In all of these examples, initiatives have turned out to lead to less improvement than intended, because of failure to foresee the full consequences.
There is not enough space here to explore fully all the possible implications of continuous improvement as it affects you. However, we can offer a summary in the form of a series of questions.
What are the implications of a continuous improvement initiative in terms of:
systems compatibility?
customer acceptance?
supplier responsiveness?
product or service compatibility?
workforce acceptance?
training needs?
recruitment or redundancy?
community acceptance?
media response?
investor response?
component or raw material needs?
equipment needs?
Some of these questions apply to operations at a macro level, others to operations at a micro level, yet others to both. At first sight, some improvement initiatives may seem so minor that their impact on stakeholders will be minimal. In such cases, it is worth remembering the ripples in the pond.

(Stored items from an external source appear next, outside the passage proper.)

/-- Whether an edge is lost does not depend on the handler or on the pending command. -/
theorem deliver_setPending (armed : Bool) (s : State) : ∃ n,
    (∀ f p, deliver armed f (setPending p s) = .next (setPending p { s with draws := n })) ∨
    (∀ f p, deliver armed f (setPending p s) = f (setPending p { s with draws := n })) := by
  cases armed
  · exact ⟨s.draws, .inl fun _ _ => rfl⟩
  cases hloss : s.params.edgeLoss
  · have hguard f p : deliver true f (setPending p s) = guarded f (setPending p s) := by simp [deliver, setPending, hloss]
    simp only [hguard]
    exact ⟨s.draws, guarded_setPending s⟩
  cases hlost : Config.losesEdge s.draws
  · have hguard f p : deliver true f (setPending p s) = guarded f (setPending p (nextDraw s)) := by
      simp [deliver, setPending, nextDraw, hloss, hlost]
    simp only [hguard]
    exact ⟨s.draws + 1, guarded_setPending (nextDraw s)⟩
  · exact ⟨s.draws + 1, .inl fun f p => by simp [deliver, setPending, nextDraw, hloss, hlost]⟩

theorem framed_setPending (p : CmdId) (s : State) :
    completeFrame (finalized (setPending p s)) = setPending p (completeFrame (finalized s)) := by
  have hfinal : finalized (setPending p s) = setPending p (finalized s) := by
    rw [finalized, finalized, apply_ite (setPending p)]
    rfl
  rw [hfinal, completeFrame, completeFrame, apply_ite (setPending p)]
  rfl

/-- The button tick asks of the pending command only whether there is one. -/
theorem buttonTick_setPending {p q : CmdId} (hp : p ≠ 0) (hq : q ≠ 0) (s : State) :
    ∃ r, buttonTick (setPending q s) = setPending r (buttonTick (setPending p s)) := by
  refine ⟨(buttonTick (setPending q s)).pending, ?_⟩
  simp only [buttonTick_eq, setPending, hp, hq]

/-- Settles O35: the edge is lost in both states or in neither, the framing part leaves the command to the tick, and the tick
asks only whether there is one. -/
theorem stbUsesTheIdentifierOnlyAsPresence : Obligations.StbUsesTheIdentifierOnlyAsPresence := by
  intro s t p q hp hq h
  obtain ⟨n, hlost | hrun⟩ := deliver_setPending s.stbArmed s
  · cases (hlost strobeHandler p).symm.trans h
    exact ⟨q, hlost strobeHandler q⟩
  · have hstb (r : CmdId) : exec .stb (setPending r s) =
        .next (buttonTick (setPending r (completeFrame (finalized { s with draws := n })))) :=
      (hrun strobeHandler r).trans (by rw [strobeHandler_eq, framed_setPending])
    cases (hstb p).symm.trans h
    obtain ⟨r, hr⟩ := buttonTick_setPending hp hq (completeFrame (finalized { s with draws := n }))
    exact ⟨r, (hstb q).trans (congrArg _ hr)⟩

/-! ### Every event answers a next state (00_scope R11, 60_exceptions R136) -/

/-- The events by who issues them (30_encoding R62, 60_exceptions R157). -/
theorem instr_cases (i : Instr) :
    (∃ d, i = .clk d) ∨ i = .stb ∨ i = .poll ∨ (∃ b, i = .en b) ∨ partyOf i = .commandSurface := by
  cases i with
  | clk d => exact .inl ⟨d, rfl⟩
  | stb => exact .inr (.inl rfl)
  | poll => exact .inr (.inr (.inl rfl))
  | en b => exact .inr (.inr (.inr (.inl ⟨b, rfl⟩)))
  | _ => exact .inr (.inr (.inr (.inr rfl)))

theorem exec_stb_next (s : State) : ∃ t, exec .stb s = .next t := by
  obtain ⟨n, hlost⟩ | ⟨-, -, n, hrun⟩ := exec_stb_cases s
  · exact ⟨_, hlost⟩
  · exact ⟨_, hrun⟩

theorem exec_poll_next (s : State) : ∃ t, exec .poll s = .next t := by
  obtain ⟨-, hidle⟩ | ⟨-, -, hconsume⟩ := exec_poll_cases s
  · exact ⟨s, hidle⟩
  · exact ⟨_, hconsume.trans (consumeFrame_eq s)⟩

theorem exec_en_next (b : Bool) (s : State) : ∃ t, exec (.en b) s = .next t := by
  cases b with
  | true => exact ⟨enableGate s, rfl⟩
  | false =>
    cases hen : s.enabled
    · exact ⟨s, exec_disable_of_disabled hen⟩
    · exact ⟨_, exec_disable_of_enabled hen⟩

theorem exec_next (i : Instr) (s : State) : ∃ t, exec i s = .next t := by
  obtain ⟨d, rfl⟩ | rfl | rfl | ⟨b, rfl⟩ | hreq := instr_cases i
  · obtain ⟨acc, bitc, m, bytec, n, heq, -⟩ := exec_clk_frame d s
    exact ⟨_, heq⟩
  · exact exec_stb_next s
  · exact exec_poll_next s
  · exact exec_en_next b s
  · obtain ⟨p, r, o, n, heq, -⟩ := exec_request_frame hreq s
    exact ⟨_, heq⟩

theorem applyWord_next (w : Byte) (s : State) : ∃ t, applyWord w s = .next t := by
  cases hdec : decode w with
  | ok i =>
    obtain ⟨t, ht⟩ := exec_next i s
    exact ⟨t, (applyWord_ok hdec s).trans ht⟩
  | error e => exact ⟨_, applyWord_error hdec s⟩

/-- Settles O10: each event's law answers a next state, and a step waits or applies one word. -/
theorem noEventFaults : Obligations.NoEventFaults := by
  refine ⟨exec_next, fun s => ?_⟩
  obtain ⟨-, hwait⟩ | ⟨w, ws, -, hword⟩ := step_cases s
  · exact ⟨s, hwait⟩
  · exact (applyWord_next w _).imp fun t => hword.trans

/-- Settles O9: the queue has no head to apply. -/
theorem stepWaitsWithoutAnEvent : Obligations.StepWaitsWithoutAnEvent := by
  intro s hempty
  obtain ⟨-, hwait⟩ | ⟨w, ws, hword, -⟩ := step_cases s
  · exact hwait
  · exact nomatch hempty.symm.trans hword

/-! ### The output trace (10_state R37) -/

theorem exec_poll_out_prefix {s t : State} (h : exec .poll s = .next t) : s.out <+: t.out := by
  obtain ⟨-, hidle⟩ | ⟨-, -, hconsume⟩ := exec_poll_cases s
  · cases hidle.symm.trans h
    exact List.prefix_rfl
  · cases (hconsume.trans (consumeFrame_eq s)).symm.trans h
    exact List.prefix_append _ _
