/-! ### A decoded instruction's step: fault entry when its meaning raises, else the run goes on (R101) -/

theorem step_of_raise {s : State} (hen : s.Enabled) (hpc : s.pc < s.prog.length) {i : Instr}
    (hdec : decode s.cfg.rsvPolicy (s.prog.drop s.pc) = .ok i) {e : Exception} (hex : exec i s = .next (s.raise e)) :
    step s = .next (s.raise e) :=
  (step_of_ok hen hpc hdec hex).trans (congrArg _ (State.retire_of_faulted i rfl))

theorem step_running_of_not_refused {s : State} (hen : s.Enabled) (hpc : s.pc < s.prog.length) {i : Instr}
    (hdec : decode s.cfg.rsvPolicy (s.prog.drop s.pc) = .ok i) (hn : ¬ addressRefused s i) :
    ∃ t, step s = .next t ∧ t.run = .running := by
  obtain ⟨u, hex⟩ := exec_answers i s
  have hu : u.run = .running := (exec_sameControl hex hn).run.trans hen.running
  exact ⟨_, step_of_ok hen hpc hdec hex, by rw [State.retire_of_running i hu]; exact hu⟩

/-- A step that enters a fault leaves the exception's record, and nothing else is changed (R151). -/
theorem step_recorded {s : State} {e : Exception} (h : step s = .next (s.raise e)) :
    ∃ t, step s = .next t ∧ s.SameMachine t ∧ s.RecordOf t (exceptionCause e) (exceptionSub e) (exceptionAddr e) ∧
      causeCode t.cause = causeCode (exceptionCause e) :=
  ⟨_, h, s.sameMachine_raise e, s.recordOf_raise e, rfl⟩

/-- Settles O36: each row is the fault entry of the decoder's refusal or of the instruction's first failing bounds
check, and an instruction whose addresses are in bounds completes. -/
theorem exceptionsAreRaisedAsTabled : Obligations.ExceptionsAreRaisedAsTabled := by
  intro s hen hpc
  refine ⟨?unknownOpcode, ?truncated, ?reservedBits, ?read, ?write, ?addRead, ?addWrite, ?completes⟩
  case unknownOpcode => exact fun hdec => step_recorded (step_of_error hen hpc hdec)
  case truncated => exact fun hdec => step_recorded (step_of_error hen hpc hdec)
  case reservedBits => exact fun hdec => step_recorded (step_of_error hen hpc hdec)
  case read => exact fun _ _ dstReg hdec ha => step_recorded (step_of_raise hen hpc hdec (exec_read_of_le ha dstReg))
  case write => exact fun srcReg _ hdec ha => step_recorded (step_of_raise hen hpc hdec (exec_write_of_le ha srcReg))
  case addRead =>
    exact fun srcReg addr _ hdec hr => step_recorded (step_of_raise hen hpc hdec (exec_add_of_read_le hr srcReg addr))
  case addWrite =>
    exact fun srcReg _ _ hdec hr hw =>
      step_recorded (step_of_raise hen hpc hdec (exec_add_of_write_le hr hw srcReg))
  case completes => exact fun _ hdec hn => step_running_of_not_refused hen hpc hdec hn

end Sys2Proof.Machine

/-! PROOFS. The statements about reset (R180, R182), and about the inputs of a run (R34, R187). -/

namespace Sys2Proof.Machine

/-! ### The inputs of a run: the program and the parameters -/

/-- Settles O34, from what `Execute` and a step leave alone. -/
theorem programBufferIsNeverWritten : Obligations.ProgramBufferIsNeverWritten := by
  refine ⟨fun i s t h => ?exec, fun s t h => (step_inputs h).symm⟩
  case exec =>
    obtain ⟨_, hcfg, hprog, _⟩ := exec_pc_cfg_prog_trace h
    exact ⟨hprog, hcfg⟩

/-! ### Reset -/

/-- Of a machine, reset sees the parameters and the program alone (R182). -/
theorem State.applyReset_congr {s t : State} (hcfg : s.cfg = t.cfg) (hprog : s.prog = t.prog) :
    s.applyReset = t.applyReset := by
  rw [State.applyReset, State.applyReset, hcfg, hprog]

/-- Settles O1: each field of the reset state, and the two inputs reset is made from. -/
theorem resetStartsEveryRunFresh : Obligations.ResetStartsEveryRunFresh := by
  refine ⟨?fields, fun _ => rfl, fun _ _ => State.applyReset_congr⟩
  case fields =>
    rintro cfg prog _ rfl
    exact ⟨State.readReg_resetWith cfg prog, State.readMem_resetWith cfg prog, rfl, rfl, rfl, rfl, rfl, rfl, rfl, rfl,
      rfl⟩

end Sys2Proof.Machine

COMPETENCE SELF-ASSESSMENT
1Does your organization pay as much attention to continuous improvement as it should to ensure its survival? How about you personally?
2How much environmental change is your organization experiencing? And your operation?
3How much do you know about your organization's priorities, objectives and chosen markets?
4What authority do you have to implement continuous improvement? Whose agreement do you need?
5How could you create a climate where your staff would support continuous improvement?
6Who do you consult about continuous improvement? Your staff? Your boss? Internal customers? Internal suppliers? Anyone else?
7How do you assess the need for improvement? What else could you do?
8Does your organization use improvement teams? If so, how could they be made more effective?
9How do you monitor improvement? What more could you do?
10Who are your organization's and your own stakeholders? How could you improve the way you consider the impact of improvement on them?